The best player LeBron ever played with in Cleveland was Carlos Boozer — who the team infamously let leave in free agency in 2004 after a “handshake” agreement fell apart. The second-best player was Mo Williams.
LeBron left Cleveland because the team around him was a haphazard collection of old, overpaid veterans that had no long-term future as a cohesive unit.
2. How the Cavs screwed up the post-LeBron years
Cleveland has gotten ridiculously lucky in the lottery since LeBron left. They got the No. 1 picks in 2011 and 2013, and the No. 4 pick in 2011 and 2012.
Whenever you pick in the top five, you expect to get a franchise-altering player. Yet only one of those four picks has worked out for the Cavs.
All the picks:
- Kyrie Irving (#1 pick, 2011)
- Tristan Thompson (#4 pick, 2011)
- Justin Harper (#32 pick, 2011)
- Dion Waiters (#4 pick, 2012)
- Jared Cunningham (#24 pick, 2012)
- Bernard James (#33 pick, 2012)
- Jae Crowder (#34 pick, 2012)
- Anthony Bennett (#1 pick, 2013)
- Sergey Karasev ($19 pick, 2013)
- Allen Crabbe (#31 pick, 2013)
Even though Irving has had trouble staying on the court, he’s a home run pick. The other guys … not so much.
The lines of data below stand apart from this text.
/-! ### Registers and windows (02 R37 to R54, 15 R448) -/

/-- Register writes by window: VEC_COAL keeps its defined bits, the head of BAR0 up to TB_NOW takes nothing, COMMAND of an admitted page takes
the written bytes and no other page changes, GO with bit 0 submits what COMMAND holds, a refused requester changes no page, is logged and
counted, an 8-byte write of BAR2's words sets its address at its size and the device's requester ID, and the ER DVSEC takes ER_CTL. A BAR2
read of a requester that the binding does not list is answered with Unsupported Request and counted; a listed one reads the page; reads of
configuration space below the ER DVSEC answer its bytes. While BAR0 does not decode its writes change nothing.
Model choices it rests on: log 2, log 6, log 13. -/
def Obligations.WindowsWriteAndReadRegisters : Prop :=
  (
  (∀ (s : State) (n : Nat) (v : BitVec 512) (rid : BitVec 16), n < 2048 → bar0Up s = true →
    exec (.registerWrite 0 (0x2000 + 4 * n) 4 v rid) s = .next { s with
      link := { s.link with vec := SMap.put {} s.link.vec n { vecOf s n with coal := v.setWidth 32 &&& 0x01FFFFFF } } })
  ∧ (∀ (s : State) (off w : Nat) (v : BitVec 512) (rid : BitVec 16), off + w ≤ 0x80000 → (off < 0x20 ∨ bar0Up s = false) →
    exec (.registerWrite 0 off w v rid) s = .next s)
  ∧ (∀ (s : State) (p o w : Nat) (v : BitVec 512) (rid : BitVec 16), p < 4096 → o + w ≤ 0x40 → s.boot.mode = .service →
      decodes s s.link.bar2 = true → admits s p rid = true →
    exec (.registerWrite 2 (p * 4096 + o) w v rid) s
      = .next (setTrs p { getTrs s p with command := setDescBits (getTrs s p).command (8 * o) (8 * w) v.toNat } s))
  ∧ (∀ (s : State) (p : Nat) (v : BitVec 512) (rid : BitVec 16), p < 4096 → s.boot.mode = .service → decodes s s.link.bar2 = true →
      admits s p rid = true → v.getLsbD 0 = true →
    exec (.registerWrite 2 (p * 4096 + 0x40) 4 v rid) s = .next (fenced (goArrived p) s))
  ∧ (∀ (s : State) (p o w : Nat) (v : BitVec 512) (rid : BitVec 16), p < 4096 → o + w ≤ 4096 → 0 < w → s.boot.mode = .service →
      decodes s s.link.bar2 = true → admits s p rid = false →
    ∃ t, exec (.registerWrite 2 (p * 4096 + o) w v rid) s = .next t ∧ t.trs = s.trs ∧ t.link = aerLog 0x100000 0x2000 s.link
      ∧ counted 0x60 2 t = counted 0x60 2 s + 1)
  ∧ (∀ (s : State) (v : BitVec 512) (rid : BitVec 16), configUp s = true →
    exec (.registerWrite 7 0x18 8 v rid) s = .next { s with
      link := { s.link with bar2 := some (BitVec.ofNat 64 (v.toNat % 2 ^ 64 / 0x1000000 * 0x1000000)),
                            cfg := { s.link.cfg with devId := rid } } })
  ∧ (∀ (s : State) (v : BitVec 512) (rid : BitVec 16), configUp s = true → v.toNat % 2 = 0 →
    exec (.registerWrite 8 0x10 4 v rid) s = .next { s with link := { s.link with erCtl := BitVec.ofNat 32 v.toNat &&& 7 } })
  )
  ∧ (
  (∀ (s : State) (p o w : Nat) (rid : BitVec 16), p < 4096 → o + w ≤ 4096 → configUp s = true → decodes s s.link.bar2 = true →
    (admits s p rid = false →
      exec (.refusedBar2Access p o w rid) s = .next { s with
        outbox := s.outbox ++ [.ur],
        tele := { s.tele with counters := SMap.modify 0 s.tele.counters (0x60 * 65536 + 2) (· + 1) } })
    ∧ (admits s p rid = true →
      exec (.refusedBar2Access p o w rid) s
        = .next { s with outbox := s.outbox ++ [.completion (trsRead (getTrs s p) p o w) false false] }))
  ∧ (∀ (s : State) (off w : Nat), configUp s = true → off + w ≤ 0x300 →
    exec (.tbNowRead 7 off w) s
      = .next { s with outbox := s.outbox ++ [.completion ((List.range w).map (fun i => cfgByte s (off + i))) false false] })
  )

/-- TB_SET sets the whole timebase with an 8-byte write, or with a high half that completes the low half held before it; TB_NOW reads it, a
4-byte read of the low half capturing the value whose high half the next read returns. HDM_DECODER_COMMIT: decoder 0 commits one-way without
skip from DPA 0, decoder 1 from decoder 0's end, each of at least one unit and at most 954 units in all, and decoder 0 keeps its size
while decoder 1 is committed; any other setting reports Error Not Committed and leaves the decoders, and no other decoder takes anything.
While BAR0 does not decode none of these rows changes anything.
Model choices it rests on: log 6, log 13, log 89. -/
def Obligations.TimebaseAndDecodersAreSet : Prop :=
  (
  ∀ s : State, bar0Up s = true →
    (∀ v, ∃ t, exec (.tbSetWrite 0x20 8 v) s = .next t ∧ t.aon = { s.aon with timebase := v, tbHeldLow := none, tbFromHost := true }
      ∧ t.isl = { s.isl with approx := s.isl.released.filter (fun i => decide (i ≠ .alwaysOn)) }
      ∧ t = { s with aon := t.aon, isl := t.isl, trs := t.trs, boot := { s.boot with mediaRef := none },
                     fl := { s.fl with mediaMinutes := t.fl.mediaMinutes } })
    ∧ (∀ v, exec (.tbSetWrite 0x20 4 v) s = .next { s with aon := { s.aon with tbHeldLow := some (v.setWidth 32) } })
    ∧ (∀ v, ∃ t, exec (.tbSetWrite 0x24 4 v) s = .next t
      ∧ t.aon = { s.aon with timebase := v.setWidth 32 ++ s.aon.tbHeldLow.getD 0, tbHeldLow := none, tbFromHost := true })
    ∧ (∀ off w v, (off, w) ∉ [(0x20, 8), (0x20, 4), (0x24, 4)] → exec (.tbSetWrite off w v) s = .next s)
    ∧ exec (.tbNowRead 0 0x18 8) s = .next { s with outbox := s.outbox ++ [.completion (bytesOf 8 (now s).toNat) false false] }
    ∧ exec (.tbNowRead 0 0x18 4) s = .next { s with aon := { s.aon with tbCapture := now s },
                                                    outbox := s.outbox ++ [.completion (bytesOf 4 (now s).toNat) false false] }
    ∧ exec (.tbNowRead 0 0x1C 4) s
        = .next { s with outbox := s.outbox ++ [.completion (bytesOf 4 (s.aon.tbCapture.toNat / 2 ^ 32)) false false] }
  )
  ∧ (
  ∀ (s : State) (base units ways skip : Nat) (bi : Bool), bar0Up s = true →
    ((base = 0 ∧ ways = 1 ∧ skip = 0 ∧ 1 ≤ units ∧ units + s.link.dec1.getD 0 ≤ 954 ∧ (s.link.dec1.isSome = true → s.link.dec0 = some units)) →
      exec (.hdmDecoderCommit 0 base units ways skip bi) s = .next { s with
        link := { s.link with dec0 := some units, biEnable := bi, biUsed := bi, commitErr0 := false } })
    ∧ (¬(base = 0 ∧ ways = 1 ∧ skip = 0 ∧ 1 ≤ units ∧ units + s.link.dec1.getD 0 ≤ 954
          ∧ (s.link.dec1.isSome = true → s.link.dec0 = some units)) →
      exec (.hdmDecoderCommit 0 base units ways skip bi) s = .next { s with link := { s.link with biEnable := bi, commitErr0 := true } })
    ∧ ((∃ n, s.link.dec0 = some n ∧ base = n * 2 ^ 28 ∧ ways = 1 ∧ skip = 0 ∧ 1 ≤ units ∧ n + units ≤ 954) →
      exec (.hdmDecoderCommit 1 base units ways skip bi) s = .next { s with
        link := { s.link with dec1 := some units, biEnable := bi, commitErr1 := false } })
    ∧ (¬(∃ n, s.link.dec0 = some n ∧ base = n * 2 ^ 28 ∧ ways = 1 ∧ skip = 0 ∧ 1 ≤ units ∧ n + units ≤ 954) →
      exec (.hdmDecoderCommit 1 base units ways skip bi) s = .next { s with link := { s.link with biEnable := bi, commitErr1 := true } })
    ∧ (∀ d, 2 ≤ d → exec (.hdmDecoderCommit d base units ways skip bi) s = .next s)
  )
  ∧ (∀ s : State, bar0Up s = false →
    (∀ off w v, exec (.tbSetWrite off w v) s = .next s) ∧ (∀ off w, off + w ≤ 0x80000 → exec (.tbNowRead 0 off w) s = .next s)
    ∧ (∀ d base units ways skip bi, exec (.hdmDecoderCommit d base units ways skip bi) s = .next s))

/-- CXL.mem: a host write that the committed decoders reach and no placed region begins at is stored byte for byte and counted; one with poison
is stored and poisons its lines; late input of a stalled command is dropped and counted. A read returns the bytes and the poison, and is
counted. Without Memory_Active, or beyond the decoders, a write changes nothing; in Fettle mode a read is answered with poison. The answer
to a back-invalidate frees its lines.
Model choices it rests on: log 7, log 32, log 80. -/
def Obligations.MemoryWindowStoresAndReads : Prop :=
  (∀ (s : State) (a : Nat) (bytes : List Byte), a + bytes.length ≤ tundishSize → s.boot.memActive = true →
      decoded s a bytes.length = true → lateInput s a bytes.length = false → s.tun.regions.all (fun r => decide (r.base ≠ a)) = true →
    ∃ t, exec (.cxlMemWrite a bytes false) s = .next t ∧ tunRead t a bytes.length = bytes
      ∧ (∀ b, (b < a ∨ a + bytes.length ≤ b) → SMap.find 0 t.tun.mem b = SMap.find 0 s.tun.mem b)
      ∧ counted 0x40 3 t = counted 0x40 3 s + BitVec.ofNat 64 bytes.length
      ∧ t = { s with tun := { s.tun with mem := t.tun.mem, poison := t.tun.poison }, tele := t.tele })
  ∧ (∀ (s : State) (a : Nat) (bytes : List Byte), a + bytes.length ≤ tundishSize → s.boot.memActive = true →
      decoded s a bytes.length = true → lateInput s a bytes.length = false →
    ∃ t, exec (.cxlMemWrite a bytes true) s = .next t ∧ tunRead t a bytes.length = bytes
      ∧ (∀ l ∈ linesOf a bytes.length, SMap.find false t.tun.poison l = true)
      ∧ (∀ b, (b < a ∨ a + bytes.length ≤ b) → SMap.find 0 t.tun.mem b = SMap.find 0 s.tun.mem b)
      ∧ t = { s with tun := { s.tun with mem := t.tun.mem, poison := t.tun.poison }, tele := t.tele })
  ∧ (∀ (s : State) (a : Nat) (bytes : List Byte) (x : Bool), a + bytes.length ≤ tundishSize → s.boot.memActive = true →
      decoded s a bytes.length = true → lateInput s a bytes.length = true →
    ∃ t, exec (.cxlMemWrite a bytes x) s = .next t ∧ counted 0x60 0 t = counted 0x60 0 s + 1 ∧ t = { s with tele := t.tele })
  ∧ (∀ (s : State) (a : Nat) (bytes : List Byte) (x : Bool), a + bytes.length ≤ tundishSize →
      (s.boot.memActive = false ∨ decoded s a bytes.length = false) →
    exec (.cxlMemWrite a bytes x) s = .next s)
  ∧ (∀ (s : State) (a n : Nat), a + n ≤ tundishSize → decoded s a n = true → s.boot.memActive = true →
    ∃ t, exec (.cxlMemRead a n) s = .next t ∧ t.outbox = s.outbox ++ [.readData (tunRead s a n) (poisonedAt s a n)]
      ∧ counted 0x40 2 t = counted 0x40 2 s + BitVec.ofNat 64 n ∧ t = { s with outbox := t.outbox, tele := t.tele })
  ∧ (∀ (s : State) (a n : Nat), a + n ≤ tundishSize → decoded s a n = true → s.boot.memActive = false → s.boot.mode = .fettle →
    ∃ t l, exec (.cxlMemRead a n) s = .next t ∧ t.outbox = s.outbox ++ [.readData l true] ∧ l.length = n
      ∧ t = { s with outbox := t.outbox, freeCount := t.freeCount })
  ∧ (∀ (s : State) (b : Nat),
    exec (.bisnpResponse b) s = .next { s with tun := { s.tun with snoops := s.tun.snoops.filter (fun r => r.1 != b) } })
Tristan Thompson is nothing more than an energy guy off the bench. Dion Waiters is a shooter who doesn’t particularly shoot that well, and also got in a much-publicized beef with Irving. Bennett had the worst rookie year of any No. 1 pick ever.
Even the Cavs probably can’t screw up this No. 1 pick. But they’re still a long way from becoming a championship contender, and they’re remarkably devoid of starting-quality players for a team that has been drafting at the top of the lottery for four years.